-- ==== Sys2Proof/Tests/Slice0.lean ====
section
/-!
SUPPORT. Tests of the decoder and of well-formedness, on words written out from the spec's encodings, single steps with the spec's own examples,
and a witness for each statement's hypotheses.
-/

namespace Sys2Proof.Tests

set_option Elab.async false

open Sys2Proof Sys2Proof.Machine Sys2Proof.Safety

theorem test_decode_alu : ∀ p ∈ ([
      (32, 0x0450B180, .add 10 11 12), (32, 0x0450B181, .sub 10 11 12), (32, 0x0450B182, .and 10 11 12), (32, 0x0450B183, .or 10 11 12),
      (32, 0x0450B184, .xor 10 11 12), (32, 0x0450B185, .andn 10 11 12), (32, 0x0450B186, .sll 10 11 12), (32, 0x0450B187, .srl 10 11 12),
      (32, 0x0450B188, .sra 10 11 12), (32, 0x0450B189, .rotr 10 11 12), (32, 0x0450B18A, .mins 10 11 12), (32, 0x0450B18B, .maxs 10 11 12),
      (32, 0x0450B18C, .minu 10 11 12), (32, 0x0450B18D, .maxu 10 11 12), (32, 0x0450B18E, .slt 10 11 12), (32, 0x0450B18F, .sltu 10 11 12),
      (32, 0x0450B190, .seq 10 11 12), (32, 0x0450B191, .sne 10 11 12), (32, 0x0450B192, .addw 10 11 12), (32, 0x0450B193, .subw 10 11 12),
      (32, 0x0450B194, .sllw 10 11 12), (32, 0x0450B195, .srlw 10 11 12), (32, 0x0450B196, .sraw 10 11 12), (32, 0x0450B197, .sel 10 11 12)] : List (Nat × Nat × Instr)),
    decodeTableWord p.1 p.2.1 = some p.2.2 := by
  decide +kernel

theorem test_decode_muldiv : ∀ p ∈ ([
      (32, 0x0850B180, .mul 10 11 12), (32, 0x0850B181, .mulh 10 11 12), (32, 0x0850B182, .mulhu 10 11 12), (32, 0x0850B183, .mulw 10 11 12),
      (32, 0x0850B184, .mad 10 11 12), (32, 0x0850B185, .div 10 11 12), (32, 0x0850B186, .divu 10 11 12), (32, 0x0850B187, .rem 10 11 12),
      (32, 0x0850B188, .remu 10 11 12), (32, 0x0850B189, .divw 10 11 12), (32, 0x0850B18A, .remw 10 11 12)] : List (Nat × Nat × Instr)),
    decodeTableWord p.1 p.2.1 = some p.2.2 := by
  decide +kernel

theorem test_decode_bit : ∀ p ∈ ([
      (32, 0x0C50B000, .clz 10 11), (32, 0x0C50B001, .ctz 10 11), (32, 0x0C50B002, .popc 10 11), (32, 0x0C50B003, .brev 10 11),
      (32, 0x0C50B004, .bswap 10 11), (32, 0x0C50B185, .bfx 10 11 12), (32, 0x0C50B186, .bfxu 10 11 12), (32, 0x0C50B187, .bfi 10 11 12),
      (32, 0x0C50B188, .sext 10 11 12)] : List (Nat × Nat × Instr)),
    decodeTableWord p.1 p.2.1 = some p.2.2 := by
  decide +kernel

theorem test_decode_immediate : ∀ p ∈ ([
      (32, 0x1050BF25, .addi 10 11 0xF25), (32, 0x1450BF25, .andi 10 11 0xF25), (32, 0x1850BF25, .ori 10 11 0xF25),
      (32, 0x1C50BF25, .xori 10 11 0xF25), (32, 0x2050BF25, .slti 10 11 0xF25), (32, 0x2450BF25, .sltiu 10 11 0xF25),
      (32, 0x2850B025, .slli 10 11 37), (32, 0x2850B425, .srli 10 11 37), (32, 0x2850B825, .srai 10 11 37), (32, 0x2850BC25, .rotri 10 11 37),
      (32, 0x2C50B185, .lea 10 11 12 5), (32, 0x3050B000, .mkg 10 11)] : List (Nat × Nat × Instr)),
    decodeTableWord p.1 p.2.1 = some p.2.2 := by
  decide +kernel

theorem test_decode_long : ∀ p ∈ ([
      (64, 0x89ABCDEF34500000, .li 10 0x89ABCDEF), (64, 0x89ABCDEF34504000, .liu 10 0x89ABCDEF),
      (64, 0x89ABCDEF34508000, .lihi 10 0x89ABCDEF), (64, 0x89ABCDEF3450C000, .addl 10 0x89ABCDEF),
      (64, 0x89ABCDEF34510000, .andl 10 0x89ABCDEF), (64, 0x89ABCDEF34514000, .orl 10 0x89ABCDEF),
      (64, 0x89ABCDEF34518000, .xorl 10 0x89ABCDEF)] : List (Nat × Nat × Instr)),
    decodeTableWord p.1 p.2.1 = some p.2.2 := by
  decide +kernel

theorem test_decode_flow : ∀ p ∈ ([
      (32, 0x4050BF25, .beq 10 11 0xF25), (32, 0x4450BF25, .bne 10 11 0xF25), (32, 0x4850BF25, .blt 10 11 0xF25),
      (32, 0x4C50BF25, .bge 10 11 0xF25), (32, 0x5050BF25, .bltu 10 11 0xF25), (32, 0x5450BF25, .bgeu 10 11 0xF25),
      (32, 0x5BABCDEF, .j 0x3ABCDEF), (32, 0x5FABCDEF, .jal 0x3ABCDEF), (32, 0x6050BF25, .jalr 10 11 0xF25),
      (32, 0x65A54CB6, .coil 6 37 9 18 27)] : List (Nat × Nat × Instr)),
    decodeTableWord p.1 p.2.1 = some p.2.2 := by
  decide +kernel

theorem test_decode_weave : ∀ p ∈ ([
      (32, 0x68000000, .join), (32, 0x68000001, .leave), (32, 0x68000002, .detach), (32, 0x68500003, .lag 10),
      (32, 0x6850B004, .voteany 10 11), (32, 0x6850B005, .voteall 10 11), (32, 0x6850B006, .votecnt 10 11), (32, 0x6850B007, .votemax 10 11)] : List (Nat × Nat × Instr)),
    decodeTableWord p.1 p.2.1 = some p.2.2 := by
  decide +kernel

theorem test_decode_access : ∀ p ∈ ([
      (32, 0x8050B831, .ld 10 11 4 12 1), (32, 0x8450B831, .st 10 11 4 12 1), (32, 0x8850B031, .ldf 10 11 12 1),
      (32, 0x8850B231, .ldfe 10 11 12 1), (32, 0x8850B431, .stfe 10 11 12 1), (32, 0x8850B631, .stf 10 11 12 1),
      (32, 0x8800A82D, .sete 10 11 1), (32, 0x8C50B831, .gld 10 11 4 12 1)] : List (Nat × Nat × Instr)),
    decodeTableWord p.1 p.2.1 = some p.2.2 := by
  decide +kernel

theorem test_decode_atomic_d : ∀ p ∈ ([
      (32, 0x9050B181, .aaddD 10 11 12 1), (32, 0x9050B183, .aandD 10 11 12 1), (32, 0x9050B185, .aorD 10 11 12 1),
      (32, 0x9050B187, .axorD 10 11 12 1), (32, 0x9050B189, .aminD 10 11 12 1), (32, 0x9050B18B, .amaxD 10 11 12 1),
      (32, 0x9050B18D, .aminuD 10 11 12 1), (32, 0x9050B18F, .amaxuD 10 11 12 1), (32, 0x9050B190, .aswapD 10 11 12),
      (32, 0x9050B192, .acasD 10 11 12)] : List (Nat × Nat × Instr)),
    decodeTableWord p.1 p.2.1 = some p.2.2 := by
  decide +kernel

theorem test_decode_atomic_w : ∀ p ∈ ([
      (32, 0x9450B181, .aaddW 10 11 12 1), (32, 0x9450B183, .aandW 10 11 12 1), (32, 0x9450B185, .aorW 10 11 12 1),
      (32, 0x9450B187, .axorW 10 11 12 1), (32, 0x9450B189, .aminW 10 11 12 1), (32, 0x9450B18B, .amaxW 10 11 12 1),
      (32, 0x9450B18D, .aminuW 10 11 12 1), (32, 0x9450B18F, .amaxuW 10 11 12 1), (32, 0x9450B190, .aswapW 10 11 12),
      (32, 0x9450B192, .acasW 10 11 12), (32, 0x9450B195, .afadd 10 11 12 1), (32, 0x9450B197, .afmin 10 11 12 1),
      (32, 0x9450B199, .afmax 10 11 12 1)] : List (Nat × Nat × Instr)),
    decodeTableWord p.1 p.2.1 = some p.2.2 := by
  decide +kernel

theorem test_decode_barrier_message_fence : ∀ p ∈ ([
      (32, 0x9800A160, .bari 10 11), (32, 0x9850B181, .bara 10 11 12), (32, 0x9850B182, .barw 10 11 12), (32, 0x9850B183, .bart 10 11 12),
      (32, 0x9C50B180, .putx 10 11 12), (32, 0x9C50B001, .emptyx 10 11), (32, 0x9C50B182, .spawn 10 11 12), (32, 0xA0000000, .fence),
      (32, 0xA0000001, .fenceE), (32, 0xA0000002, .fenceI)] : List (Nat × Nat × Instr)),
    decodeTableWord p.1 p.2.1 = some p.2.2 := by
  decide +kernel

theorem test_decode_vmem : ∀ p ∈ ([
      (32, 0xA48A0020, .vld 1 10 2), (32, 0xA48A0021, .vst 1 10 2), (32, 0xA48A1622, .vlds 1 10 11 2), (32, 0xA48A1623, .vsts 1 10 11 2),
      (32, 0xA48A0164, .vldx 1 10 5 2), (32, 0xA48A0165, .vstx 1 10 5 2)] : List (Nat × Nat × Instr)),
    decodeTableWord p.1 p.2.1 = some p.2.2 := by
  decide +kernel

theorem test_decode_vfp : ∀ p ∈ ([
      (32, 0xA8A62140, .vadd 1 2 3 2 1 2), (32, 0xA8A62141, .vsub 1 2 3 2 1 2), (32, 0xA8A62142, .vmul 1 2 3 2 1 2),
      (32, 0xA8A72143, .vfma 1 2 3 4 2 1 2), (32, 0xA8A62104, .vmin 1 2 3 2 1), (32, 0xA8A62105, .vmax 1 2 3 2 1),
      (32, 0xA8A02106, .vabs 1 2 2 1), (32, 0xA8A02107, .vneg 1 2 2 1), (32, 0xA8A62108, .vcmpeq 1 2 3 2 1),
      (32, 0xA8A62109, .vcmplt 1 2 3 2 1), (32, 0xA8A6210A, .vcmple 1 2 3 2 1), (32, 0xA8A7210B, .vsel 1 2 3 4 2 1),
      (32, 0xA8A6214C, .vdiv 1 2 3 2 1 2), (32, 0xA8A0214D, .vsqrt 1 2 2 1 2), (32, 0xA8A7214E, .vfms 1 2 3 4 2 1 2)] : List (Nat × Nat × Instr)),
    decodeTableWord p.1 p.2.1 = some p.2.2 := by
  decide +kernel

theorem test_decode_vint : ∀ p ∈ ([
      (32, 0xACA62400, .viadd 1 2 3 2 4), (32, 0xACA62401, .visub 1 2 3 2 4), (32, 0xACA62402, .vimul 1 2 3 2 4),
      (32, 0xACA72403, .vimad 1 2 3 4 2 4), (32, 0xACA62404, .vand 1 2 3 2 4), (32, 0xACA62405, .vor 1 2 3 2 4),
      (32, 0xACA62406, .vxor 1 2 3 2 4), (32, 0xACA62407, .vshl 1 2 3 2 4), (32, 0xACA62408, .vshr 1 2 3 2 4),
      (32, 0xACA62409, .vsra 1 2 3 2 4), (32, 0xACA6240A, .vimin 1 2 3 2 4), (32, 0xACA6240B, .vimax 1 2 3 2 4),
      (32, 0xACA6240C, .vicmpeq 1 2 3 2 4), (32, 0xACA6240D, .vicmplt 1 2 3 2 4), (32, 0xACA7250E, .vidot4 1 2 3 4 2)] : List (Nat × Nat × Instr)),
    decodeTableWord p.1 p.2.1 = some p.2.2 := by
  decide +kernel

theorem test_decode_vcvt : ∀ p ∈ ([
      (32, 0xB0A62140, .vcvt 1 2 3 0 2 1 2), (32, 0xB0A66001, .vdec 1 2 3 1 2), (32, 0xB0A66042, .venc 1 2 3 1 2 2),
      (32, 0xB0A72043, .vscl 1 2 3 4 2 2), (32, 0xB0A66444, .vqnt 1 2 3 1 2 4 2), (32, 0xB0A72005, .vsgn1 1 2 3 4 2)] : List (Nat × Nat × Instr)),
    decodeTableWord p.1 p.2.1 = some p.2.2 := by
  decide +kernel

theorem test_decode_vperm : ∀ p ∈ ([
      (32, 0xB48A1300, .vdup 1 10 2 3), (32, 0xB40A2301, .vlane 10 1 3), (32, 0xB48A0402, .vins 1 10 4), (32, 0xB4805303, .vperm 1 2 2 3),
      (32, 0xB48A1444, .viota 1 10 2 4 2), (32, 0xB40A3145, .vrsum 10 1 2 1 2), (32, 0xB40A3306, .vrmax 10 1 2 3),
      (32, 0xB40A3307, .vrmin 10 1 2 3), (32, 0xB4003328, .vmsk 1 2 1)] : List (Nat × Nat × Instr)),
    decodeTableWord p.1 p.2.1 = some p.2.2 := by
  decide +kernel

theorem test_decode_vspec : ∀ p ∈ ([
      (32, 0xB8A02140, .vexp2 1 2 2 1 2), (32, 0xB8A02141, .vlog2 1 2 2 1 2), (32, 0xB8A02142, .vrcp 1 2 2 1 2),
      (32, 0xB8A02143, .vrsq 1 2 2 1 2), (32, 0xB8A02144, .vexp 1 2 2 1 2)] : List (Nat × Nat × Instr)),
    decodeTableWord p.1 p.2.1 = some p.2.2 := by
  decide +kernel

theorem test_decode_vmisc : ∀ p ∈ ([
      (32, 0xBC8A5300, .vbuck 1 10 2 2), (32, 0xBC805301, .vcnt 1 2 2), (32, 0xBC800022, .vmovmToVector 1 1),
      (32, 0xBC0020A2, .vmovmToMask 1 1)] : List (Nat × Nat × Instr)),
    decodeTableWord p.1 p.2.1 = some p.2.2 := by
  decide +kernel

theorem test_decode_matrix : ∀ p ∈ ([
      (32, 0xC050B000, .mcfg 10 11), (32, 0xC0000141, .mzero 10), (32, 0xC050B182, .mma 10 11 12), (32, 0xC050B183, .mmas 10 11 12),
      (32, 0xC050B184, .mout 10 11 12), (32, 0xC050B185, .min 10 11 12), (32, 0xC050B006, .msave 10 11), (32, 0xC050B007, .mrest 10 11),
      (32, 0xC0000008, .msync), (32, 0xC050B189, .tfpin 10 11 12), (32, 0xC050000A, .tfrel 10)] : List (Nat × Nat × Instr)),
    decodeTableWord p.1 p.2.1 = some p.2.2 := by
  decide +kernel

theorem test_decode_pull : ∀ p ∈ ([
      (32, 0xC450B180, .pull 10 11 12), (32, 0xC450B181, .pullx 10 11 12), (32, 0xC450B182, .pullr 10 11 12),
      (32, 0xC450B183, .pullm 10 11 12), (32, 0xC450B184, .cpull 10 11 12), (32, 0xC450B005, .pub 10 11), (32, 0xC450B006, .puba 10 11),
      (32, 0xC450B187, .watch 10 11 12), (32, 0xC450B188, .wrange 10 11 12), (32, 0xC4500169, .wwait 10 11), (32, 0xC400014A, .wcancel 10),
      (32, 0xC400000B, .psync)] : List (Nat × Nat × Instr)),
    decodeTableWord p.1 p.2.1 = some p.2.2 := by
  decide +kernel

theorem test_decode_gauss : ∀ p ∈ ([
      (32, 0xC850B180, .gupd 10 11 12), (32, 0xC850B181, .gbel 10 11 12), (32, 0xC850B182, .gadd 10 11 12), (32, 0xC850B183, .gelim 10 11 12),
      (32, 0xC850B184, .gdamp 10 11 12), (32, 0xC8500165, .gsolve 10 11), (32, 0xC850B186, .gres 10 11 12), (32, 0xC8000007, .gsync)] : List (Nat × Nat × Instr)),
    decodeTableWord p.1 p.2.1 = some p.2.2 := by
  decide +kernel
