/-- A tile. -/
structure TileSt where
  /-- Strobes start after this WB0 instant; none while the tile may not strobe. -/
  start : Option Int := none
  /-- The last strobe since that start, its frame index, and the frame whose results are still on their way. -/
  last : Option Int := none
  f : Nat := 0
  cur : Option FrameRec := none
  /-- Results of that frame that wait for the other tiles of its beacon comparison (R104). -/
  res : Option TileRes := none
  /-- A strobe has been taken since reset release; the last frame fell on a field supply
  fault. -/
  held : Bool := false
  faulted : Bool := false
  /-- Tempo: requests fixed and not yet strobed, oldest first, and the furthest grid point asked for. -/
  reqs : List StrobeReq := []
  far : Option Int := none
  /-- Blanking: strobes of TAIL to come, a source has ended since the last strobe, a source was active at it, and the
  instant up to which ends of spans have been seen. -/
  tail : Nat := 0
  armed : Bool := false
  active : Bool := false
  seen : Option Int := none
  /-- Next reading of reserved conversion 1: 0 ground, 1 reference path, 2 temperature. -/
  turn : Nat := 0
  /-- Rotation of the slices (R91): the register, the slot number it stands at, last start slot of each slice. -/
  lfsr : Nat := 1
  lfsrAt : Int := 0
  starts : List Int := []
  exc : Tbl ExcSt := []
  opn : Tbl OpnSt := []
  opnCnt : Nat := 0
  opnTest : Bool := false
  /-- The last value that each channel delivered. -/
  vals : Tbl Int := []
  /-- The last frame delivered: its index, the mean of the values it converted, its beacon value (R340). -/
  digest : Option (Nat × Int × Int) := none
  /-- Beacon: the last frame failed, and passing frames since. -/
  bcnBad : Bool := false
  bcnRun : Nat := 0
  /-- Good readings of the reference since the last bad one (R119). -/
  refGood : Nat := 0
  /-- Junction temperature in 0.01 °C, and whether its drift has been logged (R133). -/
  tj : Int := 2500
  drifted : Bool := false
  /-- Slice estimator: conversions of the block (slice, value in 2^-38 counts), good blocks while frozen, and new pairs
  that wait for the frame boundary. -/
  block : List (Nat × Int) := []
  goodRun : Nat := 0
  frozen : Bool := false
  slices : Option (List (Int × Nat)) := none
  /-- Calibration: channels and gain codes still to run in this pass, the run in progress, endpoints logged this sweep,
  whether a REQUEST pass is on, and pairs accepted and waiting for the boundary. -/
  todo : List (Nat × Nat) := []
  run : Option CalRun := none
  logged : List Nat := []
  pass : Bool := false
  deriving DecidableEq, Repr

/-- An input value of the resampler: position in 2^-16 counts and value in 2^-8 counts. -/
structure RsIn where
  pos : Int
  val : Int
  deriving DecidableEq, Repr

/-- A filter chain: the CIC registers and phase, the memories of COMP and HB, the resampler's inputs (newest first) and
furthest grid point, the blocker's b and last y in 2^-48, flags of the open window and of the windows before, the settle
count, and output samples since the last cause of a freeze. -/
structure ChainSt where
  ints : List Int := []
  combs : List (List Int) := []
  cnt : Nat := 0
  cHist : List Int := []
  hHist : List Int := []
  hbOdd : Bool := false
  rs : List RsIn := []
  far : Option Int := none
  b : Int := 0
  y : Int := 0
  win : Nat := 0
  winStl : Bool := false
  reach : List Nat := []
  arm : Bool := false
  settle : Nat := 0
  cause : Option Nat := none
  /-- Timestamp of an IEPE current step of a handover (R149). -/
  stepAt : Option Int := none
  deriving DecidableEq, Repr

/-- Calibration and fuses: written marks of the shadow pairs (bit 0 OFS, bit 1 GAIN) and source of each pair by endpoint
× 16 + index; a burn in progress: its generation, and when it started. -/
structure CalSt where
  marks : Tbl Nat := []
  srcs : Tbl Nat := []
  burn : Option (Nat × Nat) := none
  /-- The tiles whose pairs the burn has still to take, and the pairs taken: OFS, GAIN, class × 8 + code, VALID. -/
  burnTiles : Nat := 0
  taken : Tbl (Nat × Nat × Nat × Nat) := []
  tempAt : Nat := 0
  /-- Excitation fault records on their way to the safety processor: endpoint, class, local time (R69, R301). -/
  recs : List (Nat × Nat × Nat) := []
  deriving DecidableEq, Repr

/-! Streams, queues and history (R196 to R225) -/

/-- A packet in a queue: its words, and for a stream its PSN, kind, rows and newest SSN; for a pull segment the pull
it belongs to. -/
structure Packet where
  words : List Nat
  record : Bool := false
  psn : Nat := 0
  ssn : Nat := 0
  rows : Nat := 0
  lastSsn : Nat := 0
  /-- Base times of its first and of its last row; of the row it precedes for a record. -/
  t : Int := 0
  lastT : Int := 0
  /-- Local times of the commit and of the first send. -/
  at_ : Nat := 0
  sentAt : Option Nat := none
  /-- Where a pull segment goes: port, and STYPE and SRC of its requester; and the fragments already sent. -/
  pull : Option (Nat × Nat × Nat) := none
  frags : Nat := 0
  deriving DecidableEq, Repr

/-- A queue: committed packets oldest first, words of word mode, and how many producers wait under STALL. -/
structure QueueSt where
  pkts : List Packet := []
  fifo : List Nat := []
  waiting : Nat := 0
  deriving DecidableEq, Repr

/-- A row being gathered: its time, and the members' words so far (by place in the roster). -/
structure PartRow where
  t : Int := 0
  grid : Nat := 0
  words : Tbl Nat := []
  deriving DecidableEq, Repr

/-- An output sample on its way out: its word, its base time in 2^-16 ns on the base its narrow base follows, and its
grid index if it is resampled. -/
structure Sample where
  word : Nat
  t : Int
  grid : Nat := 0
  deriving DecidableEq, Repr

/-- A formed row: SSN, base time in 2^-16 ns, and its words. -/
structure Row where
  ssn : Nat
  t : Int
  words : List Nat
  deriving DecidableEq, Repr

/-- The open window of one member of a REDUCED stream (R204). -/
structure RedWin where
  n : Nat := 0
  sum : Int := 0
  sq : Nat := 0
  least : Int := 0
  most : Int := 0
  peak : Int := 0
  newest : Int := 0
  flags : Nat := 0
  deriving DecidableEq, Repr

/-- A stream: the packet being assembled, its send point and port, ledger, delivery memory and reducer windows. -/
structure StreamSt where
  /-- Rows of the open packet, oldest first, and the local time the first of them entered. -/
  rows : List Row := []
  openAt : Nat := 0
  parts : Tbl PartRow := []
  wins : Tbl RedWin := []
  /-- A record packet (EPOCH and SYNC) owed before the next data packet: its SYNC REASON and EPOCH REASON. -/
  owed : Option (Nat × Nat) := none
  skipping : Bool := false
  /-- PSN of the next packet to send, newest PSN sent plus one, and the port in use. -/
  sendPsn : Nat := 0
  sentTop : Nat := 0
  port : Nat := 0
  moved : Bool := false
  produced : Nat := 0
  acked : Nat := 0
  dropped : Nat := 0
  skipped : Nat := 0
  /-- The acknowledged frontier, the lost ranges (newest first) and the proof floor (R225), each by member key: the
  endpoint in an EVENT stream, 512 in a stream whose members share their SSNs. -/
  frontier : Tbl (Option Nat) := []
  lost : List (Nat × Nat × Nat) := []
  floor : Tbl (Option Nat) := []
  deriving DecidableEq, Repr

/-- A sample of a history block: base time, grid index, word. -/
structure HSamp where
  t : Int
  grid : Nat
  word : Nat
  deriving DecidableEq, Repr

/-- A history block (R214, Table 8.5). -/
structure HBlock where
  format : Nat
  nb : Nat
  runid : Nat
  period : Nat
  ssn : Nat
  samples : List HSamp := []
  isOpen : Bool := true
  damaged : Bool := false
  deriving DecidableEq, Repr

/-- The history of one endpoint: its blocks oldest first, its allocation, the retentions published since its oldest
block was written (local time, ms). -/
structure HistEp where
  blocks : List HBlock := []
  alloc : Nat := 0
  rets : List (Nat × Nat) := []
  deriving DecidableEq, Repr

/-- A pull segment being built: the part of one history block in range, by endpoint and SSN (R222). -/
structure SegJob where
  e : Nat
  ssn : Nat
  count : Nat
  format : Nat
  t : Int
  period : Nat
  last : Bool
  words : List Nat
  deriving DecidableEq, Repr

/-- A pull in flight (R219 to R222): who asked (STYPE, SRC, port), what, and where it stands. An entry with `code`
set is a request that is only answered with that code. -/
structure PullSt where
  id : Nat
  stype : Nat
  src : Nat
  port : Nat
  tag : Nat
  gen : Nat
  format : Nat
  shuf : Bool
  bySsn : Bool
  nb : Nat
  start : Nat
  stop : Nat
  /-- The lowest endpoint of the request; endpoints still to send, each with the newest SSN at acceptance; the SSN
  after the last one sent of the first of them. -/
  first : Nat := 0
  eps : List (Nat × Nat) := []
  next : Option Nat := none
  code : Nat := 0
  /-- The segment that a compression job is making. -/
  job : Option SegJob := none
  seg : Nat := 0
  short : Bool := false
  notYet : Bool := false
  damaged : Bool := false
  /-- A segment waits for room in Q64 (R223). -/
  retry : Bool := false
  at_ : Nat := 0
  deriving DecidableEq, Repr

○ ○ ○ ○ ○

REQUIREMENT
The answer is the lines above between the line holding "reqs : List StrobeReq := []" and the line holding "digest : Option (Nat × Int × Int) := none", inclusive, each written out exactly, and no others.

WORKED SOLUTION
  reqs : List StrobeReq := []
  far : Option Int := none
  /-- Blanking: strobes of TAIL to come, a source has ended since the last strobe, a source was active at it, and the
  instant up to which ends of spans have been seen. -/
  tail : Nat := 0
  armed : Bool := false
  active : Bool := false
  seen : Option Int := none
  /-- Next reading of reserved conversion 1: 0 ground, 1 reference path, 2 temperature. -/
  turn : Nat := 0
  /-- Rotation of the slices (R91): the register, the slot number it stands at, last start slot of each slice. -/
  lfsr : Nat := 1
  lfsrAt : Int := 0
  starts : List Int := []
  exc : Tbl ExcSt := []
  opn : Tbl OpnSt := []
  opnCnt : Nat := 0
  opnTest : Bool := false
  /-- The last value that each channel delivered. -/
  vals : Tbl Int := []
  /-- The last frame delivered: its index, the mean of the values it converted, its beacon value (R340). -/
  digest : Option (Nat × Int × Int) := none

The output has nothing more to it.